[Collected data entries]
__________

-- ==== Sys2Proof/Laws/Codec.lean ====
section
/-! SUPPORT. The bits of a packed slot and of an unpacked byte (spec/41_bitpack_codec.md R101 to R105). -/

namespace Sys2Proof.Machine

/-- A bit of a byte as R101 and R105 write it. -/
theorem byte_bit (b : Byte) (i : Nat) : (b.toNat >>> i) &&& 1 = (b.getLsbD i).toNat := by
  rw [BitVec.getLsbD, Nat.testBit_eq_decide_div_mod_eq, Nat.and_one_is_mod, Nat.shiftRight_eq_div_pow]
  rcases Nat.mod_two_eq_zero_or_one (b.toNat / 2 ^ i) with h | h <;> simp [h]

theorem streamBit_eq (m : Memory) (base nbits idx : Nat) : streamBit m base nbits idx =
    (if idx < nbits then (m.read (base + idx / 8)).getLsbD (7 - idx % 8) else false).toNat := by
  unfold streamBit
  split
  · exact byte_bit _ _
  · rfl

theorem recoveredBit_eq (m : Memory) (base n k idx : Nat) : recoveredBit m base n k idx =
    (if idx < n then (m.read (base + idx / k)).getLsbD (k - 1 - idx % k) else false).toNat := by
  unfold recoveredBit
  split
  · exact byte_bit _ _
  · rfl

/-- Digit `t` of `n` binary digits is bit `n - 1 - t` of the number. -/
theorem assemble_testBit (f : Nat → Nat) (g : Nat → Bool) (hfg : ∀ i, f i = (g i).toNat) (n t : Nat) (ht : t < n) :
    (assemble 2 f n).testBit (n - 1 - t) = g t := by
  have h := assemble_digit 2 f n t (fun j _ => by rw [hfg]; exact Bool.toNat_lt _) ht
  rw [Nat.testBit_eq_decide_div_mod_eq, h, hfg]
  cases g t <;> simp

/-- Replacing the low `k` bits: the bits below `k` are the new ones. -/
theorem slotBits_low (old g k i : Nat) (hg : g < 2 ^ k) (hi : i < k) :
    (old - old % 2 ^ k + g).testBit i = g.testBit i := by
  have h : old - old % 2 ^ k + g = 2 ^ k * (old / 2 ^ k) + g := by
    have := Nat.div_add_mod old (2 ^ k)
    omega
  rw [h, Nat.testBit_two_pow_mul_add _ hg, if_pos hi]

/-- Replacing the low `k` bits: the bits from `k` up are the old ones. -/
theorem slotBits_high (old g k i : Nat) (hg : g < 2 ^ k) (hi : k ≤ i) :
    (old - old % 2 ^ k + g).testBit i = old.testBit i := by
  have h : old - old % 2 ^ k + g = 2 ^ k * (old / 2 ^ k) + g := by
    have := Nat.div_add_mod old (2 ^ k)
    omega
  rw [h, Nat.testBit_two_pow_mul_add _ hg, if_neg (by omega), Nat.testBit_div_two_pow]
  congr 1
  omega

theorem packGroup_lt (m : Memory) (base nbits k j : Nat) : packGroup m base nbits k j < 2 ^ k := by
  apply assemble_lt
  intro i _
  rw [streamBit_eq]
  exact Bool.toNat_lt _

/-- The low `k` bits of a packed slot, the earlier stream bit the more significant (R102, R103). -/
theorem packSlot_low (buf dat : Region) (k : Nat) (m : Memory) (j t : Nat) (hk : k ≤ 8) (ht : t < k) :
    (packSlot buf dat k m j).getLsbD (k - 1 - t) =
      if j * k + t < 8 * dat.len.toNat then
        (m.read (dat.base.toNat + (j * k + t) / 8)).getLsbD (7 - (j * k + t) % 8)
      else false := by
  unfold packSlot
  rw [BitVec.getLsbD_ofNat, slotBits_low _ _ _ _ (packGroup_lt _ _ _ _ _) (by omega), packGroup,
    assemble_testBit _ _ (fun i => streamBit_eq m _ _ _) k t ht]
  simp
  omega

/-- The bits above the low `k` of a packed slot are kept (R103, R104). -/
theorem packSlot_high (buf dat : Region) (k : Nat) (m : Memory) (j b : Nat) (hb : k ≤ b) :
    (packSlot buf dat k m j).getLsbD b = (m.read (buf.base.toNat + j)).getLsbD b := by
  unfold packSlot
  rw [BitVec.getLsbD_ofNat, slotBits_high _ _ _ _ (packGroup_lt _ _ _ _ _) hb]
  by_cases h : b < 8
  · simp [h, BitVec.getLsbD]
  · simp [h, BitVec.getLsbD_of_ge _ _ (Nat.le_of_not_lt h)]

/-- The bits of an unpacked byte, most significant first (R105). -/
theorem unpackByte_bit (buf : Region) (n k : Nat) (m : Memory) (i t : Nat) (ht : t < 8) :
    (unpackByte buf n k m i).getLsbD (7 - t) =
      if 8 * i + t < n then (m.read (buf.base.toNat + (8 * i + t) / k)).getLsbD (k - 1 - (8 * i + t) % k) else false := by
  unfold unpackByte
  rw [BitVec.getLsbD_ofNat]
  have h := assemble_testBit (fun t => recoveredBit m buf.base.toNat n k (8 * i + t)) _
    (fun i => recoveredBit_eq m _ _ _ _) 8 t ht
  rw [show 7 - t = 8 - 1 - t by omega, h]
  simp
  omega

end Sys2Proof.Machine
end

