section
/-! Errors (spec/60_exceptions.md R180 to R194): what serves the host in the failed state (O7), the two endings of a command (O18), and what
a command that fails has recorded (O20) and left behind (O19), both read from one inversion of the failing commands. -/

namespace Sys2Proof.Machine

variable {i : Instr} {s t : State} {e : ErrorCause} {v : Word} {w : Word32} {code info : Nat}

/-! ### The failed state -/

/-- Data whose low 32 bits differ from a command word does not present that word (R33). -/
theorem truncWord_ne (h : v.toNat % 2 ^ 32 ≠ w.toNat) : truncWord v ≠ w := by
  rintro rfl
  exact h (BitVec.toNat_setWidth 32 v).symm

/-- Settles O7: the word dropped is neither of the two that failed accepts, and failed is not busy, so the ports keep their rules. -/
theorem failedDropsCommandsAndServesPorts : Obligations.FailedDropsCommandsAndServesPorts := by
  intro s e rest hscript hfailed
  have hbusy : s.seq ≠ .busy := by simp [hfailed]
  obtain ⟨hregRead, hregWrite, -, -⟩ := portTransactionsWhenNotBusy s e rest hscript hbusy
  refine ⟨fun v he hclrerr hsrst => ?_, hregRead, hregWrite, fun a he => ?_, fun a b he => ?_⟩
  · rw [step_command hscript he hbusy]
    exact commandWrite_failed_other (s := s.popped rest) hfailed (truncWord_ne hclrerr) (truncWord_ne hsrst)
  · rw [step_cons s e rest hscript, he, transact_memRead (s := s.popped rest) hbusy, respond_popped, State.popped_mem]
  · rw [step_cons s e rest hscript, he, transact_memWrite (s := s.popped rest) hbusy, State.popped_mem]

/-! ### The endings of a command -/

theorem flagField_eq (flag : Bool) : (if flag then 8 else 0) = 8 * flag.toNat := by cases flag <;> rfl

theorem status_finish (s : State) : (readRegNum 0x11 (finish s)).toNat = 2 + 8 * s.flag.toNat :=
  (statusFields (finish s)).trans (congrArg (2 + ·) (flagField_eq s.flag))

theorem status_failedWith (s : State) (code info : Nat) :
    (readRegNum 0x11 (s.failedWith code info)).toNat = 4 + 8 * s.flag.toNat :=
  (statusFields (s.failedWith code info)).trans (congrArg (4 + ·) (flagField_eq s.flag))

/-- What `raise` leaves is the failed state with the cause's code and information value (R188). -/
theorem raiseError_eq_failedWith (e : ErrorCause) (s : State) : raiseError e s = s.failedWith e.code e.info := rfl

__________

Where the data above reaches the line holding "theorem slotBits_high (old", begin printing, and stop after the line holding "(packSlot buf dat k m j).getLsbD b". Each line must be reproduced exactly, with nothing else added.

Response area =>
theorem slotBits_high (old g k i : Nat) (hg : g < 2 ^ k) (hi : k ≤ i) :
    (old - old % 2 ^ k + g).testBit i = old.testBit i := by
  have h : old - old % 2 ^ k + g = 2 ^ k * (old / 2 ^ k) + g := by
    have := Nat.div_add_mod old (2 ^ k)
    omega
  rw [h, Nat.testBit_two_pow_mul_add _ hg, if_neg (by omega), Nat.testBit_div_two_pow]
  congr 1
  omega

theorem packGroup_lt (m : Memory) (base nbits k j : Nat) : packGroup m base nbits k j < 2 ^ k := by
  apply assemble_lt
  intro i _
  rw [streamBit_eq]
  exact Bool.toNat_lt _

/-- The low `k` bits of a packed slot, the earlier stream bit the more significant (R102, R103). -/
theorem packSlot_low (buf dat : Region) (k : Nat) (m : Memory) (j t : Nat) (hk : k ≤ 8) (ht : t < k) :
    (packSlot buf dat k m j).getLsbD (k - 1 - t) =
      if j * k + t < 8 * dat.len.toNat then
        (m.read (dat.base.toNat + (j * k + t) / 8)).getLsbD (7 - (j * k + t) % 8)
      else false := by
  unfold packSlot
  rw [BitVec.getLsbD_ofNat, slotBits_low _ _ _ _ (packGroup_lt _ _ _ _ _) (by omega), packGroup,
    assemble_testBit _ _ (fun i => streamBit_eq m _ _ _) k t ht]
  simp
  omega

/-- The bits above the low `k` of a packed slot are kept (R103, R104). -/
theorem packSlot_high (buf dat : Region) (k : Nat) (m : Memory) (j b : Nat) (hb : k ≤ b) :
    (packSlot buf dat k m j).getLsbD b = (m.read (buf.base.toNat + j)).getLsbD b := by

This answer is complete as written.